Мы видели, что то, что я назвал историческим инстинктом евреев, в основе зиждется на ненормально развитой воле. Воля достигает у евреев такого преобладания, что она господствует и властвует над всеми другими склонностями. Вследствие этого, с одной стороны, получается нечто необычайное: подвиги, недоступные для других людей, а с другой — разнообразные ограничения. Как бы то ни было, несомненно, что такое же преобладание воли мы всюду встречаем и у Христа. Он часто обнаруживал себя евреем в отдельных проявлениях, но был вполне евреем там, где исключительно главную роль играет воля. Эта черта проникает необычайно глубоко и разветвляется в разные стороны, как кровеносные сосуды, проникая до малейшего слова, до малейшего представления. При помощи одного сравнения я надеюсь вполне пояснить свою мысль. Рассмотрим эллинское представление о божеском и человеческом и об их отношении между собою. Одни боги сражаются за Трою, другие — за ахейцев; если я склоню на свою сторону одну часть божества, то оттолкну от себя другую; жизнь есть борьба, игра; благороднейший может погибнуть, а гнуснейший победить; нравственность есть в известной степени личное дело, человек — господин своей собственной души, а не своей судьбы; пекущегося, награждающего и карающего Провидения не существует вовсе. Даже боги — и те не свободны; сам Зевс должен преклониться перед Роком. «Уклониться от предназначенного Рока невозможно даже и для бога», — пишет Геродот. Тот народ, который создал «Илиаду», дает впоследствии великих естествоиспытателей и великих мыслителей. Ибо кто взирает на природу открытыми глазами, не ослепленными себялюбием, тот всюду увидит, что в ней управляет известный закон; законность эта на нравственной почве называется судьбой у художника и предопределением у философа. Для верного наблюдателя природы мысль о произволе является почти непостижимой; даже на Бога он не может решиться возвести поклеп, что Он делает, что хочет, вернее, что Он делает, что нужно.

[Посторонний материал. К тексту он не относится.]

-- ==== Sys2Proof/Machine/Narthex.lean ====
section
/-! DEFINITION. The pipeline of the Narthex (chapter 9): its stages (R225), taps (R226), statistics (R227, R228),
poison (R231), error frames (R220) and the order of its work (R221, R223). -/

namespace Sys2Proof.Machine

/-! Stages (R225). -/

/-- Lines of a frame from line `base` on. -/
structure Rows where
  base : Nat
  rows : List (List (Option Nat))
deriving DecidableEq, Repr

/-- A pixel of the lines held; none where it is poisoned. -/
def Rows.px (r : Rows) (x y : Nat) : Option Nat := (r.rows.getD (y - r.base) []).getD x none

/-- Every pixel of the lines lo to hi computed. -/
def Rows.make (w lo hi : Nat) (f : Nat → Nat → Option Nat) : Rows :=
  { base := lo, rows := (List.range (hi + 1 - lo)).map fun j => (List.range w).map fun x => f x (lo + j) }

/-- What tells a frame from every other of its port (R217, R219): the port enable it belongs to, and its number. -/
def Frame.key (f : Frame) : Nat × Nat := (f.gen, f.num)

/-- Two frames are the same frame. -/
def Frame.is (a b : Frame) : Bool := a.port == b.port && a.key == b.key

/-- A frame of a port started before another. -/
def Frame.before (a b : Frame) : Bool := decide (a.gen < b.gen) || (a.gen == b.gen && decide (a.num < b.num))

/-- Saturation to the pixel range. -/
def pxSat (b v : Nat) : Nat := min v (2 ^ b - 1)

/-- The CFA phase. -/
def Frame.phase (f : Frame) (x y : Nat) : Nat := if f.cfa = 0 then 0 else 2 * (y % 2) + x % 2

/-- The distance of the neighbours that DEF and the sharpness compare. -/
def Frame.dist (f : Frame) : Nat := if f.cfa = 0 then 1 else 2

/-- DEF_DYN, DEF_STATIC, SHADE_EN, DEMOSAIC_EN and a tap's enable. -/
def Frame.defDyn (f : Frame) : Bool := bits f.ctl 31 1 == 1
def Frame.defStatic (f : Frame) : Bool := bits f.ctl 30 1 == 1
def Frame.shadeEn (f : Frame) : Bool := bits f.ctl 29 1 == 1
def Frame.demosaic (f : Frame) : Bool := bits f.ctl 28 1 == 1 && f.cfa != 0
def Frame.tapOn (f : Frame) (k : Nat) : Bool := bits f.ctl (24 + k) 1 == 1

/-- SHADE_SHIFT; values outside 5–8 are stored as 6 (R233). -/
def Frame.shadeShift (f : Frame) : Nat := bits f.ctl 0 4

/-- BL. -/
def blPx (f : Frame) (v x y : Nat) : Nat := v - f.black.getD (f.phase x y) 0

/-- The pixels at distance d in the four directions that lie inside the frame. -/
def Frame.around (f : Frame) (d x y : Nat) : List (Nat × Nat) :=
  (if d ≤ x then [(x - d, y)] else []) ++ (if x + d < f.w then [(x + d, y)] else []) ++
  (if d ≤ y then [(x, y - d)] else []) ++ (if y + d < f.h then [(x, y + d)] else [])

/-- Insertion into an ascending list. -/
def insNat (v : Nat) : List Nat → List Nat
  | [] => [v]
  | a :: l => if v ≤ a then v :: a :: l else a :: insNat v l

/-- The median that replaces a flagged pixel. -/
def defMedian (ns : List Nat) : Nat :=
  let s := ns.foldl (fun l v => insNat v l) []
  let n := fun i => s.getD i 0
  if s.length = 4 then (n 1 + n 2 + 1) / 2 else if s.length = 3 then n 1 else if s.length = 2 then (n 0 + n 1 + 1) / 2 else n 0

/-- DEF: the pixel flagged (none where that depends on poison) and p2 (R225, R231). -/
def defPx (f : Frame) (p1 : Rows) (map : Nat → Nat → Option Bool) (x y : Nat) : Option Bool × Option Nat :=
  let ns := (f.around f.dist x y).map fun (a, b) => p1.px a b
  let own := p1.px x y
  let stat := if f.defStatic then map x y else some false
  let dyn := if !f.defDyn then some false else match own, ns.mapM id with
    | some p, some (n :: l) => some (decide (l.foldl max n + f.thresh < p) || decide (p + f.thresh < l.foldl min n))
    | _, _ => none
  match stat, dyn with
  | some true, _ => (some true, (ns.mapM id).map defMedian)
  | some false, some true => (some true, (ns.mapM id).map defMedian)
  | some false, some false => (some false, own)
  | _, _ => (none, none)

/-- SHADE: the gain's weighted sum Σ; a knot of weight 0 does not enter. -/
def shadeSum (cs : Nat) (g : Nat → Nat → Option Nat) (x y : Nat) : Option Nat :=
  let s := 2 ^ cs
  let cx := x / s
  let fx := x % s
  let cy := y / s
  let fy := y % s
  [(0, 0, (s - fx) * (s - fy)), (1, 0, fx * (s - fy)), (0, 1, (s - fx) * fy), (1, 1, fx * fy)].foldl (fun acc (i, j, w) =>
    if w = 0 then acc else match acc, g (cx + i) (cy + j) with
      | some a, some k => some (a + k * w)
      | _, _ => none) (some 0)

/-- SHADE of a pixel. -/
def shadePx (f : Frame) (gain : Nat → Nat → Nat → Option Nat) (p2 : Option Nat) (x y : Nat) : Option Nat :=
  if !f.shadeEn then p2
  else match p2, shadeSum f.shadeShift (gain (f.phase x y)) x y with
    | some p, some s => some (pxSat f.depth ((p * s + 2 ^ (11 + 2 * f.shadeShift)) / 2 ^ (12 + 2 * f.shadeShift)))
    | _, _ => none

/-- The colour of a phase under a CFA: 0 R, 1 G, 2 B. -/
def cfaColour (cfa ph : Nat) : Nat :=
  ((if cfa = 1 then [0, 1, 1, 2] else if cfa = 2 then [1, 0, 2, 1] else if cfa = 3 then [1, 2, 0, 1] else [2, 1, 1, 0]) : List Nat).getD ph 1

/-- A coordinate mirrored at the borders (R225). -/
def mirror (n : Nat) (x : Int) : Nat := if x < 0 then 1 else if (n : Int) ≤ x then n - 2 else x.toNat

/-- The rounded mean of two or four neighbours. -/
def meanPx (l : List (Option Nat)) : Option Nat := (l.mapM id).map fun v => (v.sum + l.length / 2) / l.length

/-- DEMOSAIC: R, G and B of a pixel. -/
def demosaicPx (f : Frame) (p3 : Rows) (x y : Nat) : List (Option Nat) :=
  let at' := fun (i j : Int) => p3.px (mirror f.w (x + i)) (mirror f.h (y + j))
  let col := cfaColour f.cfa (f.phase x y)
  if col = 1 then
    let hcol := cfaColour f.cfa (f.phase (x + 1) y)
    let hv := meanPx [at' (-1) 0, at' 1 0]
    let vv := meanPx [at' 0 (-1), at' 0 1]
    if hcol = 0 then [hv, p3.px x y, vv] else [vv, p3.px x y, hv]
  else
    let g := meanPx [at' (-1) 0, at' 1 0, at' 0 (-1), at' 0 1]
    let o := meanPx [at' (-1) (-1), at' 1 (-1), at' (-1) 1, at' 1 1]
    if col = 0 then [p3.px x y, g, o] else [o, g, p3.px x y]

/-! Maps (R225). -/

/-- A map reader's bytes: none where a byte is poisoned. -/
abbrev MapBytes := List (Option Byte)

/-- Bytes per line of the static map. -/
def Frame.mapStride (f : Frame) : Nat := ((f.w + 7) / 8 + 63) / 64 * 64

/-- The static map of the lines lo to hi. -/
def loadDefMap (f : Frame) (lo hi : Nat) : EM (List (Nat × MapBytes)) := do
  if !f.defStatic then return []
  (List.range (hi + 1 - lo)).mapM fun j => do
    return (lo + j, ← readVa f.ctx 0x30 (f.defMap + (lo + j) * f.mapStride) ((f.w + 7) / 8))

/-- A bit of the static map. -/
def mapBit (m : List (Nat × MapBytes)) (x y : Nat) : Option Bool :=
  ((((aget m y).getD []).getD (x / 8) none)).map fun b => b.toNat / 2 ^ (x % 8) % 2 == 1

/-- GX and GY. -/
def Frame.knotsX (f : Frame) : Nat := (f.w + 2 ^ f.shadeShift - 1) / 2 ^ f.shadeShift + 1
def Frame.knotsY (f : Frame) : Nat := (f.h + 2 ^ f.shadeShift - 1) / 2 ^ f.shadeShift + 1

/-- The gain map. -/
def loadGains (f : Frame) : EM MapBytes := do
  if !f.shadeEn then return []
  readVa f.ctx 0x30 f.shadeMap (2 * (if f.cfa = 0 then 1 else 4) * f.knotsY * f.knotsX)

/-- A knot of a phase. -/
def gainAt (f : Frame) (m : MapBytes) (ph gx gy : Nat) : Option Nat :=
  leNat ((m.drop (2 * ((ph * f.knotsY + gy) * f.knotsX + gx))).take 2)

/-! Output of a piece of work. -/

/-- The planes of the output lines of an item: raw, p2, p3 and the OUT planes, with the flags of DEF. -/
structure ItemOut where
  raw : Rows
  p2 : Rows
  p3 : Rows
  out : List Rows
  flags : List (List (Option Bool))

/-- The stages over the lines of an item (R225). -/
def itemOut (f : Frame) (it : PipeItem) (map : List (Nat × MapBytes)) (gains : MapBytes) : ItemOut :=
  let raw : Rows := { base := it.first, rows := it.taken }
  let p1 := Rows.make f.w it.first it.inHi fun x y => (raw.px x y).map fun v => blPx f v x y
  let lo := it.outLo - 1
  let hi := min (it.outHi + 1) (f.h - 1)
  let d := (List.range (hi + 1 - lo)).map fun j => (List.range f.w).map fun x => defPx f p1 (mapBit map) x (lo + j)
  let p2 : Rows := { base := lo, rows := d.map fun r => r.map Prod.snd }
  let p3 := Rows.make f.w lo hi fun x y => shadePx f (gainAt f gains) (p2.px x y) x y
  let dem := fun k => Rows.make f.w it.outLo it.outHi fun x y => (demosaicPx f p3 x y).getD k none
  { raw := raw, p2 := p2, p3 := p3, out := if f.demosaic then [dem 0, dem 1, dem 2] else [p3],
    flags := (d.drop (it.outLo - lo)).map fun r => r.map Prod.fst }

/-- An output line of an item as the statistics and the demodulator take it. -/
def itemLines (f : Frame) (it : PipeItem) (o : ItemOut) : List OutLine :=
  (List.range (it.outHi + 1 - it.outLo)).map fun j =>
    let y := it.outLo + j
    { p3 := (List.range f.w).map fun x => o.p3.px x y
      sat := (List.range f.w).map fun x => (o.raw.px x y).map fun v => decide (f.satLevel ≤ v)
      flagged := ((o.flags.getD j []).mapM id).map fun bs => bs.countP id }

/-! Taps (R226). -/

/-- The operand of a descriptor copied at the enable of a frame's port. -/
def Frame.opd (f : Frame) (k src : Nat) : Option Opd :=
  (aget f.descs k).map fun qw => Opd.of (Desc.ofWords qw) 0 f.ctx src

/-- The vectors of line y of channel ch of slot s of a tap or raw tensor. -/
def lineVecs (o : Opd) (s ch y : Nat) : List Nat :=
  let v := o.d.vcount 0
  let outer := if o.ndim = 4 then ch + o.size 2 * s else s
  (List.range v).map fun j => j + v * (y + o.size 1 * outer)

/-- One line of pixels stored. -/
def storeLine (o : Opd) (s ch y : Nat) (px : List (Option Nat)) : EM Unit := do
  for (lin, j) in (lineVecs o s ch y).zipIdx do
    let xs := ((px.drop (32 * j)).take 32).map fun v => { v := v.map Int.ofNat : Elem }
    let _ ← storeVec o lin xs

/-- The slot of a frame in a tensor whose outer dimension counts frames. -/
def slotOf (o : Opd) (num : Nat) : Nat := num % o.size (o.ndim - 1)

/-- The enabled taps of a frame that have an operand. -/
def Frame.taps (f : Frame) : List (Nat × Opd) :=
  (List.range 4).filterMap fun k => if f.tapOn k then (f.opd k 0x30).map fun o => (k, o) else none

/-- The taps of an item's output lines written. -/
def writeTaps (f : Frame) (it : PipeItem) (o : ItemOut) : EM Unit := do
  for (k, t) in f.taps do
    let planes := if k = 0 then [o.raw] else if k = 1 then [o.p2] else if k = 2 then [o.p3] else o.out
    for (pl, ch) in planes.zipIdx do
      for j in List.range (it.outHi + 1 - it.outLo) do
        let y := it.outLo + j
        storeLine t (slotOf t f.num) ch y ((List.range f.w).map fun x => pl.px x y)

/-- The tap slots of a frame left undefined from a line on (R220). -/
def havocTaps (f : Frame) (fromLine : Nat) : WM Unit := do
  for (_, o) in f.taps do
    for ch in List.range (if o.ndim = 4 then o.size 2 else 1) do
      for j in List.range (f.h - fromLine) do
        for lin in lineVecs o (slotOf o f.num) ch (fromLine + j) do
          havocBytes o.ctx o.src ((o.d.base : Int) + o.d.offset lin * vecBytes o.d.type).toNat (vecBytes o.d.type)

/-! Statistics (R227, R228). -/

/-- The zone 0–7 of a coordinate along a dimension. -/
def zoneOf (n x : Nat) : Nat := ((List.range 8).filter fun i => decide (i * n / 8 ≤ x)).length - 1

/-- The gradient of a pixel, where its four neighbours lie inside the frame; the outer none says they do not. -/
def sharpAt (f : Frame) (p3 : Rows) (x y : Nat) : Option (Option Nat) :=
  let d := f.dist
  if (f.around d x y).length < 4 then none
  else some (match p3.px (x + d) y, p3.px (x - d) y, p3.px x (y + d), p3.px x (y - d) with
    | some a, some b, some c, some e => some ((a - b) + (b - a) + (c - e) + (e - c))
    | _, _, _, _ => none)

/-- A statistics field of n bytes; none is poisoned. -/
def statBytes (n : Nat) (v : Option Nat) : List (Option Byte) := match v with
  | some x => (leBytes n x).map some
  | none => List.replicate n none

/-- The statistics of a frame from its output lines: SAT_COUNT, DEF_COUNT, HIST, ZONE_SUM and SHARP. -/
structure FrameStats where
  sat : Option Nat := some 0
  defects : Option Nat := some 0
  hist : List (Option Nat) := List.replicate 256 (some 0)
  zones : List (Option Nat) := List.replicate 64 (some 0)
  sharp : List (Option Nat) := List.replicate 64 (some 0)
  poison : Bool := false

/-- The statistics computed (R228, R231). -/
def frameStats (f : Frame) (ls : List OutLine) : FrameStats :=
  let p3 : Rows := { base := 0, rows := ls.map OutLine.p3 }
  let all := ls.flatMap OutLine.p3
  let vals := all.filterMap id
  let dark := ls.any fun l => l.sat.any Option.isNone
  let poison := all.any Option.isNone
  let core := bits f.sharp 16 16
  let shift := bits f.sharp 0 4
  let px := (List.range f.h).flatMap fun y => (List.range f.w).map fun x => (8 * zoneOf f.h y + zoneOf f.w x, x, y)
  let zone := fun z => px.filter fun p => p.1 == z
  let bins := vals.map fun v => v / 2 ^ (f.depth - 8)
  { sat := if poison || dark then none else some ((ls.map fun l => l.sat.countP fun s => s == some true).sum)
    defects := (ls.mapM OutLine.flagged).map List.sum
    hist := (List.range 256).map fun i => if poison then none else some (bins.count i)
    zones := (List.range 64).map fun z => ((zone z).mapM fun p => p3.px p.2.1 p.2.2).map List.sum
    sharp := (List.range 64).map fun z =>
      match (zone z).mapM fun p => p3.px p.2.1 p.2.2, ((zone z).filterMap fun p => sharpAt f p3 p.2.1 p.2.2).mapM id with
      | some _, some gs => some (min (2 ^ 32 - 1) ((gs.map fun g => if core ≤ g then g / 2 ^ shift else 0).sum))
      | _, _ => none
    poison := poison || dark || ls.any fun l => l.flagged.isNone }

/-- The 2048 bytes of a statistics record (R227). -/
def statRecord (c : Chip) (f : Frame) (status t : Nat) (s : FrameStats) : List (Option Byte) :=
  let flags := pflags c.taint s.poison false (f.debug || c.debugOn [pgCam f.port, 0x024, 0x025])
  (leBytes 1 (c.fld 0x0B4 0x044 4 3) ++ leBytes 1 f.port ++ leBytes 1 f.tag.code ++ leBytes 1 status ++ leBytes 4 f.num ++
    leBytes 1 f.tag.chip ++ leBytes 3 0 ++ leBytes 4 f.tag.fire ++ leBytes 4 flags).map some ++
  statBytes 4 s.sat ++ statBytes 4 s.defects ++ (leBytes 4 0 ++ leBytes 8 t ++ List.replicate 24 0).map some ++
  s.hist.flatMap (statBytes 4) ++ s.zones.flatMap (statBytes 8) ++ s.sharp.flatMap (statBytes 4) ++
  List.replicate 192 (some 0)

/-- The record of a frame written where STAT_EN is set (R227). -/
def writeStats (f : Frame) (status : Nat) (s : FrameStats) : EM Unit := do
  let c := (← get).chip
  let off := 0x080 + 0x20 * f.port
  if c.bit 0x025 (off + 8) 31 then
    let (t, c) ← modifyGet fun w => let x := w.useChip fun c =>
        let (k, c) := c.draw
        ((f.time + Config.stampError k % 76821 + 2 ^ 64 - 38410) % 2 ^ 64, c); ((x.1, x.2.chip), x.2)
    writeVa f.ctx 0x30 (c.rd64 0x025 off + 2048 * (f.num % 2 ^ c.fld 0x025 (off + 8) 0 4)) (statRecord c f status t s)
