/-- The frames whose processing the pipeline has begun: in-line ones, the one in the memory context, and those with a stripe done. -/
def Chip.pipeFrames (c : Chip) : List Frame :=
  let striped := (List.range 4).flatMap fun p =>
    let x := c.ntxPort p
    ((x.cap.toList.filter fun k => !k.ended).map (fun k => k.frame) ++ c.inPipe p).filter fun f => x.done.any fun d => d.1 == f.key
  ((c.ntx.inl ++ c.ntx.mem.toList).map PipeItem.frame ++ striped).eraseDups

/-- SOFT_RESET of page 0x024 (R526): each frame in the pipeline ends ABORTED; a memory-fed frame not yet started
is kept. -/
def pipeSoftReset : WM Unit := do
  for f in (← getChip).pipeFrames do failFrame f 12

/-! Clock faults (R216, R217, R231). -/

/-- The port's clock is lost or too fast: the frame ends. -/
def clockBad (p status : Nat) : WM Unit := do
  captureEnd p status
  chipM fun c => c.setNtxPort p { c.ntxPort p with cap := none, clkBad := true }

/-- CLK_LOST: no PCLK edge for 12.8 µs. -/
def execClkLost (port : Fin 4) (s : State) : Host.Outcome State Fault Refusal :=
  s.onMem do
    chipM fun c => (c.setBit (pgCam port) 0x010 2 true).setFld (pgCam port) 0x064 8 16 0
    clockBad port 8

/-- PCLK_FAST: the number of PCLK edges of a 12.8 µs window; above 2000 the frame ends. -/
def execPclkFast (port : Fin 4) (edges : BitVec 16) (s : State) : Host.Outcome State Fault Refusal :=
  s.onMem do
    chipM fun c => c.setFld (pgCam port) 0x064 8 16 edges.toNat
    if 2000 < edges.toNat then clockBad port 9

/-- PCLK_RETURNS: capture waits for the next active edge of VSYNC (R230). -/
def execPclkReturns (port : Fin 4) (s : State) : Host.Outcome State Fault Refusal :=
  .next (s.onChip fun c =>
    (c.setBit (pgCam port) 0x010 2 false).setNtxPort port { c.ntxPort port with clkBad := false, cap := none })

/-! Software trigger and sensor reset (R230, R232). -/

/-- A write of 1 to TRIG_SW: refused while an enabled sequencer drives the port, else the trigger is active for
1.00 µs with tag NONE. -/
def Chip.trigSw (c : Chip) (req : Requester) (p : Nat) : Chip :=
  if (c.seqOfPort p).isSome then c.logUse (pgCam p) 0x10 req (regAddr (pgCam p) 0x058)
  else
    let c := { c with lis := { c.lis with trigs := c.lis.trigs ||| 2 ^ p } }
    (c.setNtxPort p { c.ntxPort p with swTrig := some (c.time.now + 1000) }).trigTag p {}

/-- TRIG_SW. -/
def execTrigSw (req : Requester) (port : Fin 4) (s : State) : Host.Outcome State Fault Refusal :=
  .next (s.onChip fun c => c.gated req (pgCam port) 0x058 fun c => c.trigSw req port)

/-- TRIG_SW_END: the software trigger's 1.00 µs end. -/
def execTrigSwEnd (port : Fin 4) (s : State) : Host.Outcome State Fault Refusal :=
  .next (s.onChip fun c => match (c.ntxPort port).swTrig with
    | none => c
    | some t =>
      let c := c.advance t
      { c with lis := { c.lis with trigs := c.lis.trigs &&& (15 - 2 ^ port.val) } }.setNtxPort port { c.ntxPort port with swTrig := none })

/-- RST_ASSERT: the port's CAM_n_RSTB is driven low while it is 1 (R212, R232). -/
def execRstAssert (req : Requester) (port : Fin 4) (level : Bool) (s : State) : Host.Outcome State Fault Refusal :=
  .next (s.onChip fun c => c.gated req (pgCam port) 0x058 fun c => c.setBit (pgCam port) 0x058 0 level)

end Sys2Proof.Machine
end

Это мировоззрение прекрасно выражено Гёте в его отрывке об Ахиллесе:
Произвол вовек ненавидят и боги и люди,
Когда он в делах и словах проявляется,
И как бы высоко мы ни стояли, но из вечных богов Фемида вечная одна должна пребывать и людьми управлять[42].
Наоборот, еврейского Иегову можно считать воплощением произвола. Без сомнения, такое понятие о божестве особенно поражает нас в псалмах и у пророка Исайи; в то же время Он является для своего избранного народа источником возвышенной, серьезной морали. Каков Иегова, таков Он и есть, потому что хочет быть таким; Он стоит превыше всей природы, превыше всякого закона, Он неограниченный, безусловный повелитель. Если Ему угодно избрать маленький народец из всего человечества и оказывать ему милости, Он это делает; угодно Ему мучить его, Он посылает ему рабство; угодно Ему, напротив, дарить ему дома, которых он не строил, виноградники, которых не насаждал, Он делает и это, истребляя невинных владельцев, — Фемида здесь отсутствует. То же видим мы и в законодательстве Божием. Наряду с нравственными заповедями, отчасти дышащими высокой моралью и человечностью, стоят прямо-таки безнравственные и бесчеловечные[43]; другие, напротив, содержат самые мелочные предписания: что должно есть и чего не должно, как мыться и т. д., словом, всюду царит неограниченный произвол. Кто заглянет поглубже в корень, тот не может не заметить здесь сродства между первобытным семитическим идолопоклонством и верою в Иегову. С индоевропейской точки зрения Иегову можно назвать, в сущности, скорее идеализированным кумиром или, если угодно, антикумиром, чем Богом… Но это понятие о Божестве содержит в себе еще нечто, что точно так же, как и произвол, нельзя было заимствовать из наблюдения природы, — мысль о Провиднии! По Ренану, «преувеличенная вера в особенное Провидение составляет основу всей еврейской религии»[44].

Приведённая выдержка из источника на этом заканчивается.